Goal of the exercise
Every line of the records that holds the word "keeps" should be copied.

──────

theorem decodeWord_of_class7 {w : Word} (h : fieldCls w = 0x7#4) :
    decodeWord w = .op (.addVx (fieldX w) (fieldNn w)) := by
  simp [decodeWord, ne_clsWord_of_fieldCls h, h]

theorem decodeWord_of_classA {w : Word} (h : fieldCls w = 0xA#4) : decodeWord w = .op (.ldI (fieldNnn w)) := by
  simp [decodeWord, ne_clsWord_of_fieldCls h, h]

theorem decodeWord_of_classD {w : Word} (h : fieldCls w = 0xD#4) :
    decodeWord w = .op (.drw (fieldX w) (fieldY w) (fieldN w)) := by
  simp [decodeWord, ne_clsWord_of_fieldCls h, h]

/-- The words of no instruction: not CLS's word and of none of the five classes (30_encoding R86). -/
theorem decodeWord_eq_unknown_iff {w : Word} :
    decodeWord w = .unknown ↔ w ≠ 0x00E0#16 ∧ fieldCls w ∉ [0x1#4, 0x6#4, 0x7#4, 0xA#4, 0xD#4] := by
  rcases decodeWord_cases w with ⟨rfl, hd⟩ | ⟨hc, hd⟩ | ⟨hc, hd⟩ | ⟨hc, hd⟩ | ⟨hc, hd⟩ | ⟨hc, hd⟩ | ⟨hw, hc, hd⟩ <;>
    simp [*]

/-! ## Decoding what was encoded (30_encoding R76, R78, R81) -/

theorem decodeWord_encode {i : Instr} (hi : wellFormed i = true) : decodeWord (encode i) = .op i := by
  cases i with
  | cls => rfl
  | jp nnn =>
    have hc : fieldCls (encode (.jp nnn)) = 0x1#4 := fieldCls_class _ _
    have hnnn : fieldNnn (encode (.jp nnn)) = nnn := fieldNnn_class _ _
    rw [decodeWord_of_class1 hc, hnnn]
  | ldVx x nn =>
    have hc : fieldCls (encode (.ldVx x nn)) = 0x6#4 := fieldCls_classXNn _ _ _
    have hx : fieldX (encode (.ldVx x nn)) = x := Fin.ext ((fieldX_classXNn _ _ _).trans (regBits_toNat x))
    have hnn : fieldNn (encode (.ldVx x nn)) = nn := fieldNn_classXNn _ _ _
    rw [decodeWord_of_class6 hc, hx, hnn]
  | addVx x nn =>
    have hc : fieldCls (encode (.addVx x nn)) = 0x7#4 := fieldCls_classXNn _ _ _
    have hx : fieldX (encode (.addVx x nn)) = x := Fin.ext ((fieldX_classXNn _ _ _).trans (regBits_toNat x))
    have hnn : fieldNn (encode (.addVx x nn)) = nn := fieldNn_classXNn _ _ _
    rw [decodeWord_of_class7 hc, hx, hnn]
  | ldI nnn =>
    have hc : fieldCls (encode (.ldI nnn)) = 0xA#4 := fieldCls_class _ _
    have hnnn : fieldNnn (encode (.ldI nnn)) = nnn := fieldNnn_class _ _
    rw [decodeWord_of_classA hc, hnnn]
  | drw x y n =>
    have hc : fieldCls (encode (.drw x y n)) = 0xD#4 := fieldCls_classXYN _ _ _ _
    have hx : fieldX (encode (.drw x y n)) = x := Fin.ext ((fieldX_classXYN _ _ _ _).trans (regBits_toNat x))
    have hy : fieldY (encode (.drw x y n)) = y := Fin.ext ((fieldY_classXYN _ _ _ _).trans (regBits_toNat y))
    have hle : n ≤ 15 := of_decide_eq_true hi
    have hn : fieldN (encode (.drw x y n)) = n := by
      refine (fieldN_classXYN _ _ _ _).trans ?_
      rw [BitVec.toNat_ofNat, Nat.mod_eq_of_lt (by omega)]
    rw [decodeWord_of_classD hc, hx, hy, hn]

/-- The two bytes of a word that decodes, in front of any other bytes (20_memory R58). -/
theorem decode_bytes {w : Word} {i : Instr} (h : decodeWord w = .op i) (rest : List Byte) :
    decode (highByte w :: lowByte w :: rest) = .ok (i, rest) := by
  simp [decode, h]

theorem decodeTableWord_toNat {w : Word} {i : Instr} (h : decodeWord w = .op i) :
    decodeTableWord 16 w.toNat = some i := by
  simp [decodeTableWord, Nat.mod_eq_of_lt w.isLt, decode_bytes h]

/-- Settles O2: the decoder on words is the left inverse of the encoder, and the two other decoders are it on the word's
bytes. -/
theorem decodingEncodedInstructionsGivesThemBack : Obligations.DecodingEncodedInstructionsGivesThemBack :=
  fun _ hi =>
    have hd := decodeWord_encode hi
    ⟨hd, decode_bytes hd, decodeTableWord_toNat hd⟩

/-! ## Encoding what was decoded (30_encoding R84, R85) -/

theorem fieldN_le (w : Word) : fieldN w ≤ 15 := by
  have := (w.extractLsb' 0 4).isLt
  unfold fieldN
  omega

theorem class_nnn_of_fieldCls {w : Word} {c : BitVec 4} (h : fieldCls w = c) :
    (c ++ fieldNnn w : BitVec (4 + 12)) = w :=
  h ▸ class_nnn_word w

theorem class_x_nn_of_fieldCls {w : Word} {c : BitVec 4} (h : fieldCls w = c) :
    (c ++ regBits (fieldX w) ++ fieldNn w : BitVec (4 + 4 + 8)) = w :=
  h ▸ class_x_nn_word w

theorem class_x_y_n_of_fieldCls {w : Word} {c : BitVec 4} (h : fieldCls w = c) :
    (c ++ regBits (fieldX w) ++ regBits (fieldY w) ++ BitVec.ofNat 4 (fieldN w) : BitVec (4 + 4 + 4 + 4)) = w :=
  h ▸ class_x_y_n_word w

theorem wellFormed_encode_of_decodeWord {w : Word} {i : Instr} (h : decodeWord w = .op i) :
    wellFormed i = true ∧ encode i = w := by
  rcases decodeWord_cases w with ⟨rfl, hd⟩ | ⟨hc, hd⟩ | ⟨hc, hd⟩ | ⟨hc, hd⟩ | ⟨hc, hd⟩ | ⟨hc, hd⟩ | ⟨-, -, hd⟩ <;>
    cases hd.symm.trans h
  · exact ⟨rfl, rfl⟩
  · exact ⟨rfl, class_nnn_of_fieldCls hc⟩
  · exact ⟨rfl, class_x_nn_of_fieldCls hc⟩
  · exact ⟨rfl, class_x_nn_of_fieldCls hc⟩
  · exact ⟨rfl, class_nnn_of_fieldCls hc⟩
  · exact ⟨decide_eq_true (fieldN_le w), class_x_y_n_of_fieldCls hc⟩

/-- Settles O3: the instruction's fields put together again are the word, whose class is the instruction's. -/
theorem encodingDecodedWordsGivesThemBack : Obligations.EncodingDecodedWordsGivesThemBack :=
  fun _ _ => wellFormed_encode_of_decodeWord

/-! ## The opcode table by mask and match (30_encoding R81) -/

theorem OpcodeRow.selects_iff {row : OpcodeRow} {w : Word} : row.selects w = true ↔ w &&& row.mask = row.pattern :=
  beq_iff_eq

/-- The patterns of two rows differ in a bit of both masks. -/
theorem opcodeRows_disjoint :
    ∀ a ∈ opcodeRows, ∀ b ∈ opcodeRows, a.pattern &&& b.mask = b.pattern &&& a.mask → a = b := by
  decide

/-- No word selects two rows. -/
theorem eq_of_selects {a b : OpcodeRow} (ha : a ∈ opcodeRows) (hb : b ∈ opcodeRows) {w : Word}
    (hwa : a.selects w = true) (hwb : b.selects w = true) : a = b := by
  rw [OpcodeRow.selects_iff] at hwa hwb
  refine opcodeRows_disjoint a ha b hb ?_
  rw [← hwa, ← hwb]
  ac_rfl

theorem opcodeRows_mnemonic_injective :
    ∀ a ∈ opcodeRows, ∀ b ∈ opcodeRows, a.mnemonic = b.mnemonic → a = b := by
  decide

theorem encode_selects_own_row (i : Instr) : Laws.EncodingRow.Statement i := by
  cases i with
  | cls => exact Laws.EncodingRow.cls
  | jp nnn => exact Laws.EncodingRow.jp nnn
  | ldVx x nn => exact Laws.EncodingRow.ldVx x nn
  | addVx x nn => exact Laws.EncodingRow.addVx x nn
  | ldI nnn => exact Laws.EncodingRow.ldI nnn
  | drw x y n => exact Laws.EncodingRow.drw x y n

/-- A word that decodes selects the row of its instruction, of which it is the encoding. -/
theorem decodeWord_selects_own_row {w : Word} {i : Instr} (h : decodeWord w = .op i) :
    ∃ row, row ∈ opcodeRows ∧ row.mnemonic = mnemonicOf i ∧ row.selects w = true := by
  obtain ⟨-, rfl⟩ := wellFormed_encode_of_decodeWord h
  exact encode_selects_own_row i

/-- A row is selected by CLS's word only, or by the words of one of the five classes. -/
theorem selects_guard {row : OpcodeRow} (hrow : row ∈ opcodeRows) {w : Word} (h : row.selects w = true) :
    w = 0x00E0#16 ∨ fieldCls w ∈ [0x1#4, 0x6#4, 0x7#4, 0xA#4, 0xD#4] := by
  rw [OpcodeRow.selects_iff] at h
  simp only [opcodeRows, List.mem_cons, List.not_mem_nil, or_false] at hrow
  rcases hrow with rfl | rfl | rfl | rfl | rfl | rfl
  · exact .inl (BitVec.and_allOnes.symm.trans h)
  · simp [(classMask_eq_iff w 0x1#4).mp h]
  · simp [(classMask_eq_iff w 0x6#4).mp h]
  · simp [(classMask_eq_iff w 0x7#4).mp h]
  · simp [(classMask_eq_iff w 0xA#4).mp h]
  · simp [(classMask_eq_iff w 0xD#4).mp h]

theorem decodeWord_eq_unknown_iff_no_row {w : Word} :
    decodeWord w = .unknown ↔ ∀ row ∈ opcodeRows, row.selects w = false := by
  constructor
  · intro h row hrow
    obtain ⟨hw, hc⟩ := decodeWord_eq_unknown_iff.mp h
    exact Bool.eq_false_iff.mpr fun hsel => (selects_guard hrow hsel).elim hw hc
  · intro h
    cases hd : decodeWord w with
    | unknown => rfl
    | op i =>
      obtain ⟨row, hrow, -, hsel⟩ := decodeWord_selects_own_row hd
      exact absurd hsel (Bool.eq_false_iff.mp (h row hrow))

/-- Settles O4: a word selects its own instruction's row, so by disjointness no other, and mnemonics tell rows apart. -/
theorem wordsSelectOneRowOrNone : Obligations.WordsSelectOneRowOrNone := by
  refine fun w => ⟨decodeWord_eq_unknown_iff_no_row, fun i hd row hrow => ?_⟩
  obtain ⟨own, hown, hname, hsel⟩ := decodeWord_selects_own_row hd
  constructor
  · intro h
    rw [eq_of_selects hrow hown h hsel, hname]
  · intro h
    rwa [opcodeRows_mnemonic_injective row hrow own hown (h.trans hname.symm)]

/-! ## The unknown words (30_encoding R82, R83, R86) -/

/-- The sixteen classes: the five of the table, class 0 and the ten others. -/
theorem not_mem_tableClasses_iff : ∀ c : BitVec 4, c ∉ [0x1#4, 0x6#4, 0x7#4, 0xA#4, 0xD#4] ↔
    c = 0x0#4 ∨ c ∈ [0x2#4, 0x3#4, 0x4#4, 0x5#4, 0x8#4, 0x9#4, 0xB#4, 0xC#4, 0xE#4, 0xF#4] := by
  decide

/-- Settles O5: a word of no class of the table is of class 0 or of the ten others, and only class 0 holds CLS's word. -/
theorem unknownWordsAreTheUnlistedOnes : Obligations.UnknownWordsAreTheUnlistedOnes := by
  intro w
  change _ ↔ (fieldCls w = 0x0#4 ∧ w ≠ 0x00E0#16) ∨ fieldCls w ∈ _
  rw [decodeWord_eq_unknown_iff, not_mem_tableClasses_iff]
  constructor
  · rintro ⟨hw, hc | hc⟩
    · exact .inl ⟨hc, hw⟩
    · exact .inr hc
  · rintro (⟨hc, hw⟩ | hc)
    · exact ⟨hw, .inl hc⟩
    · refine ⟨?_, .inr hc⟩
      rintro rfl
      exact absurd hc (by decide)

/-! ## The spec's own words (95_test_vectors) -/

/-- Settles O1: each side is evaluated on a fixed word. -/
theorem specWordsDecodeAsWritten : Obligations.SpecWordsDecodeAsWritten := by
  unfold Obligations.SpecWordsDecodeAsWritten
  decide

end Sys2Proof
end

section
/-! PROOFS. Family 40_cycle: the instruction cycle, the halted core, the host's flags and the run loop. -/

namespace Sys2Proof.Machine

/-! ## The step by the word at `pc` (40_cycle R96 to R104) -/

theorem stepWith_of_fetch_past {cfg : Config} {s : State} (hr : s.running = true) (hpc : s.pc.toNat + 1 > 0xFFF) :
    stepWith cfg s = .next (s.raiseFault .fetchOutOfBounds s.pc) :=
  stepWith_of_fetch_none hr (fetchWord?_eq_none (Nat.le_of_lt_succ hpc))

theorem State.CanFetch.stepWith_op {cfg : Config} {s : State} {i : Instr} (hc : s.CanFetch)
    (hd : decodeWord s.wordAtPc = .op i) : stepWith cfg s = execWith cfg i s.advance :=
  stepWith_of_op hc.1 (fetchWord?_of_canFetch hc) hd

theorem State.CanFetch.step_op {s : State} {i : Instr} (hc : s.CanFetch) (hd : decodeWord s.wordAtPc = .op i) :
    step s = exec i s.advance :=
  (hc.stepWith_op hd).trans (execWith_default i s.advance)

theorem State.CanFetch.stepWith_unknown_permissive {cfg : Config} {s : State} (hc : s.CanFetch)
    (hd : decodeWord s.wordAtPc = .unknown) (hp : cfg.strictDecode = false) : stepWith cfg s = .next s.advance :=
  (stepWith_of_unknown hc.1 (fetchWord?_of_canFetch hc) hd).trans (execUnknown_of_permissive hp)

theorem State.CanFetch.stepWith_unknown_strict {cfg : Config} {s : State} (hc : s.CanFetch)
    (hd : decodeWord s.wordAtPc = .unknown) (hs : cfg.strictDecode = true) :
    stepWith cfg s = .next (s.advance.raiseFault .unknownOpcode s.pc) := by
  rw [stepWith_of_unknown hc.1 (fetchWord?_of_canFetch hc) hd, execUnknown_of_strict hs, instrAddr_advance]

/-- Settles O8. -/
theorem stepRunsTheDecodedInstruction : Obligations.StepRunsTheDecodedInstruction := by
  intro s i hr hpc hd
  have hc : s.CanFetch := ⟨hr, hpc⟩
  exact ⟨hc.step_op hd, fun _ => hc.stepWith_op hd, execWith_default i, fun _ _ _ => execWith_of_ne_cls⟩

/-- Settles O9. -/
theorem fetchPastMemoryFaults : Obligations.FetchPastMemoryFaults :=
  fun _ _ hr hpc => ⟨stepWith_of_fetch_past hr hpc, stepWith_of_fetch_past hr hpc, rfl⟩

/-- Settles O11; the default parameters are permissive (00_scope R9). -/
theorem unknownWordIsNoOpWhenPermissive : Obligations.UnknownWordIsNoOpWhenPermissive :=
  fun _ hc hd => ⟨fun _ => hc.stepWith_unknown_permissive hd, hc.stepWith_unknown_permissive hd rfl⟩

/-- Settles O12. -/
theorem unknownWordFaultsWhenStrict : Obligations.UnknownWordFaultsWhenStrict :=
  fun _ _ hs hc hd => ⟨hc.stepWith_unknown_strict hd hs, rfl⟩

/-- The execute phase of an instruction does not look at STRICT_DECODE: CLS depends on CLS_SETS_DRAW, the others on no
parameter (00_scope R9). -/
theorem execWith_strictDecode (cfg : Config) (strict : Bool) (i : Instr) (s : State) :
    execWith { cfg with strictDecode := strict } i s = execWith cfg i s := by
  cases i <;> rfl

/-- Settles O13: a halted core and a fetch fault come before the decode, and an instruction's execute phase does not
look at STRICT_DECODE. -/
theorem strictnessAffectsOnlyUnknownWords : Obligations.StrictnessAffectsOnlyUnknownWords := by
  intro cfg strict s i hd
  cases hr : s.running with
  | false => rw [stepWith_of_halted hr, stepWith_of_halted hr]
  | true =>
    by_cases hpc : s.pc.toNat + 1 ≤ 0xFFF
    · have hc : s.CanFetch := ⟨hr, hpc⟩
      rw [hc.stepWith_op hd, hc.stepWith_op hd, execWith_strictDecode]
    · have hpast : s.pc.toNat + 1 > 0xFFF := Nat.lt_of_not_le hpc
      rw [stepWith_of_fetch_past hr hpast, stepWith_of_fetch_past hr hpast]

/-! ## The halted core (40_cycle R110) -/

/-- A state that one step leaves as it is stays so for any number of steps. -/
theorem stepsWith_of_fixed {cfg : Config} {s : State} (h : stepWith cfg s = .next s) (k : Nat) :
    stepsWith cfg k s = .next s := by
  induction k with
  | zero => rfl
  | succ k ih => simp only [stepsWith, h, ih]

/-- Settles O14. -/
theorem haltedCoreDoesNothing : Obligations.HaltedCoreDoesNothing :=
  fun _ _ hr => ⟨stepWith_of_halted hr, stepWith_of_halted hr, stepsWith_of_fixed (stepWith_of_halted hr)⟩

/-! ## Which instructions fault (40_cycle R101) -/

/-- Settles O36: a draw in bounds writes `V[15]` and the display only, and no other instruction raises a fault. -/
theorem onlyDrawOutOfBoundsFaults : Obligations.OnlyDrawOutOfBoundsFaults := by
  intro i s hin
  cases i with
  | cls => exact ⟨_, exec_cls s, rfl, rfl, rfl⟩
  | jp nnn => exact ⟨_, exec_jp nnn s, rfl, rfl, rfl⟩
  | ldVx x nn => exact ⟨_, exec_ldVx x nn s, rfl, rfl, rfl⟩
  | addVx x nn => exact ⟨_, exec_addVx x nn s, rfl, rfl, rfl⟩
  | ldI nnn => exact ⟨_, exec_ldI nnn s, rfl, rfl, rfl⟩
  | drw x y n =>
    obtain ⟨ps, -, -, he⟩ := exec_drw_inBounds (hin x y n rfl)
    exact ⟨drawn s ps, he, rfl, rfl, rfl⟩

──────

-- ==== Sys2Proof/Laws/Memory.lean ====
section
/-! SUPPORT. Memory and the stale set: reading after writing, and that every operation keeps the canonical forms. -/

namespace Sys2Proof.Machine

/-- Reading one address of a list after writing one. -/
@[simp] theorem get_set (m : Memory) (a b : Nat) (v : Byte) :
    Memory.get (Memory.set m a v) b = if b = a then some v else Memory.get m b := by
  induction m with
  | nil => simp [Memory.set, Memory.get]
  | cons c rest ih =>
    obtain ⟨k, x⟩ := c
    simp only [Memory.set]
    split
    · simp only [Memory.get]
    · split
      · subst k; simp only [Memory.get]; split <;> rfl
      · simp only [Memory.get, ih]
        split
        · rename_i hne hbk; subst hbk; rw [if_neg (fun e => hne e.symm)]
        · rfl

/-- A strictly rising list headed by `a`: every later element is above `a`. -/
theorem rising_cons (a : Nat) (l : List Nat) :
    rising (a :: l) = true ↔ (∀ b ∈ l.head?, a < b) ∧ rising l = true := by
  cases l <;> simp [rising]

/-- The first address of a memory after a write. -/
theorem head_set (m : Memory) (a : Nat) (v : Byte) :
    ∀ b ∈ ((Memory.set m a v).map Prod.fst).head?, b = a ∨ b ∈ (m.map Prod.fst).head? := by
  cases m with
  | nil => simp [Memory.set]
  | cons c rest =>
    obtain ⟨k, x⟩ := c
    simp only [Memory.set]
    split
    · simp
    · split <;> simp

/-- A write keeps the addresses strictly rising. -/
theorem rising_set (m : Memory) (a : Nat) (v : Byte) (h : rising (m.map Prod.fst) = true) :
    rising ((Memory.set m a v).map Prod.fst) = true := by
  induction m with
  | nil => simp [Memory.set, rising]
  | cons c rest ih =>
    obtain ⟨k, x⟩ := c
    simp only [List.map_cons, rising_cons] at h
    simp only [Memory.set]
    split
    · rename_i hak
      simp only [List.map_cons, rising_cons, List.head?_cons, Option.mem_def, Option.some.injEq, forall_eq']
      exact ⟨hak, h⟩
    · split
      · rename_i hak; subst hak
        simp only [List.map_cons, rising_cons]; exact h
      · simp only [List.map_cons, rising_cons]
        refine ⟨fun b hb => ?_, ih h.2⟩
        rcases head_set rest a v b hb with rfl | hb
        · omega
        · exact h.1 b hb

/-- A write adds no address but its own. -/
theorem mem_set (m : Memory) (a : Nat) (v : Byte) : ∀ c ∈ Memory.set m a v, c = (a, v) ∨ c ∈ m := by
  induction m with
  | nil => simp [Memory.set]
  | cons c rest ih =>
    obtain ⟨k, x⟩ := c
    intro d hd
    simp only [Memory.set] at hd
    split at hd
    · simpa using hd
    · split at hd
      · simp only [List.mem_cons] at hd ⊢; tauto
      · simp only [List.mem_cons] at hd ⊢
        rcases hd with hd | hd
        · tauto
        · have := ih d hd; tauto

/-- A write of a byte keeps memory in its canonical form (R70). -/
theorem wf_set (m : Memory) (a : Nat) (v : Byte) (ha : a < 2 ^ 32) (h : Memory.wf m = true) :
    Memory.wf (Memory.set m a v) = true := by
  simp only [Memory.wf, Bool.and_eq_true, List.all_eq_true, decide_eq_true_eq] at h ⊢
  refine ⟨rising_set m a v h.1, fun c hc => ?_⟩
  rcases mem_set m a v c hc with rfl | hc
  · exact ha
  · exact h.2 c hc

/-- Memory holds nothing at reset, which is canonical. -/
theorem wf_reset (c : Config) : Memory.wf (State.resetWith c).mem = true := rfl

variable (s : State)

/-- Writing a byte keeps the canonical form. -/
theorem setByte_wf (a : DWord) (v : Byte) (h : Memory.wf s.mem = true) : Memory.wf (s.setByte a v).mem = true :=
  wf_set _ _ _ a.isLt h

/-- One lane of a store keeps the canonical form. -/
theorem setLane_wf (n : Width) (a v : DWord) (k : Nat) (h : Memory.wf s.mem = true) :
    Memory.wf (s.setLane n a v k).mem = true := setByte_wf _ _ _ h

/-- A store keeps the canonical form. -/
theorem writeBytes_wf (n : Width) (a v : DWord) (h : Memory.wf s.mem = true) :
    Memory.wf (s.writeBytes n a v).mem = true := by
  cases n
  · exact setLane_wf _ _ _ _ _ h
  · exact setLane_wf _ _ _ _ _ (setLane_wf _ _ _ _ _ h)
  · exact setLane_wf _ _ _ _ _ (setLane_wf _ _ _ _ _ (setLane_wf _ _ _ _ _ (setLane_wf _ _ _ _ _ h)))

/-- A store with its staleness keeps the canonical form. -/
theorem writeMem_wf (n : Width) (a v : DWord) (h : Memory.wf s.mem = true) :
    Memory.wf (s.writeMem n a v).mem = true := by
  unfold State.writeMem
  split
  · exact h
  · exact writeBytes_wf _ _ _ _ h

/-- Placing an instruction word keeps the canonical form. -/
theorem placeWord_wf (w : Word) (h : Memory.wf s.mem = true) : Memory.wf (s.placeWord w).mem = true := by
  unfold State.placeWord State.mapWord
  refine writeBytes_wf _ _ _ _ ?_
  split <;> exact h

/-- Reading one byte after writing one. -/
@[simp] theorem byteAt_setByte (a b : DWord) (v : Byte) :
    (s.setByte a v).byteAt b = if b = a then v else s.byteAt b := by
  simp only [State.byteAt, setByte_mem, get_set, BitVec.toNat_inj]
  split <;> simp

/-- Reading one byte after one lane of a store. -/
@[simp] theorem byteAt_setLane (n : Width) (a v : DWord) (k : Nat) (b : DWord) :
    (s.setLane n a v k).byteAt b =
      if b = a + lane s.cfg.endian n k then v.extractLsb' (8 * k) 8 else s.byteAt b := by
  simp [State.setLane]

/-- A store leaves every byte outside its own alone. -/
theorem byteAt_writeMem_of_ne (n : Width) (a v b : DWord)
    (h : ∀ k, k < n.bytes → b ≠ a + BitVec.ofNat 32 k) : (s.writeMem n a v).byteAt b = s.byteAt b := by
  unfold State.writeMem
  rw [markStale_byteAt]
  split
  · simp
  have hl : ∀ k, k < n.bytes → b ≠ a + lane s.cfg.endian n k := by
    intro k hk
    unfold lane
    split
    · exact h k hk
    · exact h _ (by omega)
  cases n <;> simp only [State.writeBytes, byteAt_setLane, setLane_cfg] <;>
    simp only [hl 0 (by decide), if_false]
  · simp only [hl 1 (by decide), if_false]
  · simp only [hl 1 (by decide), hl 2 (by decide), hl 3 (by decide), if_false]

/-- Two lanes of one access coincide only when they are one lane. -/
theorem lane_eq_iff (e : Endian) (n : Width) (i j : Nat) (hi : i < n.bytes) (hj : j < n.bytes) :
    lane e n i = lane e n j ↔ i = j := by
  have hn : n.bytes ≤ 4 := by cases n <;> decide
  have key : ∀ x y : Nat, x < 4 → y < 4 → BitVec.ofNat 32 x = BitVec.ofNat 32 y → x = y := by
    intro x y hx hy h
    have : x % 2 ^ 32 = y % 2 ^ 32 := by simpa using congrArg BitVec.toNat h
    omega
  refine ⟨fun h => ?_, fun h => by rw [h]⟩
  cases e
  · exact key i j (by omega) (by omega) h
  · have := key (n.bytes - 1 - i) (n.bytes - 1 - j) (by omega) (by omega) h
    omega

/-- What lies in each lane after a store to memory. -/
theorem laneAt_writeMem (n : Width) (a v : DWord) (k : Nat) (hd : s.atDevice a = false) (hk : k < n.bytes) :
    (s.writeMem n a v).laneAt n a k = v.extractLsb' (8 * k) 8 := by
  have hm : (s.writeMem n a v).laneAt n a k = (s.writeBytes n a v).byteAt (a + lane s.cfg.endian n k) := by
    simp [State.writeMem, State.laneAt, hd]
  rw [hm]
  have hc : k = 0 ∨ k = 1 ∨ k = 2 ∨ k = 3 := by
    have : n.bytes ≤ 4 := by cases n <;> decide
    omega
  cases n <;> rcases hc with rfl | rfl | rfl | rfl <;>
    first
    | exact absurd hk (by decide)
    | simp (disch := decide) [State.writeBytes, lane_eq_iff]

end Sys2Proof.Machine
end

──────

Result below
/-! SUPPORT. Memory and the stale set: reading after writing, and that every operation keeps the canonical forms. -/
/-- A write keeps the addresses strictly rising. -/
/-- A write of a byte keeps memory in its canonical form (R70). -/
/-- Writing a byte keeps the canonical form. -/
/-- One lane of a store keeps the canonical form. -/
/-- A store keeps the canonical form. -/
/-- A store with its staleness keeps the canonical form. -/
/-- Placing an instruction word keeps the canonical form. -/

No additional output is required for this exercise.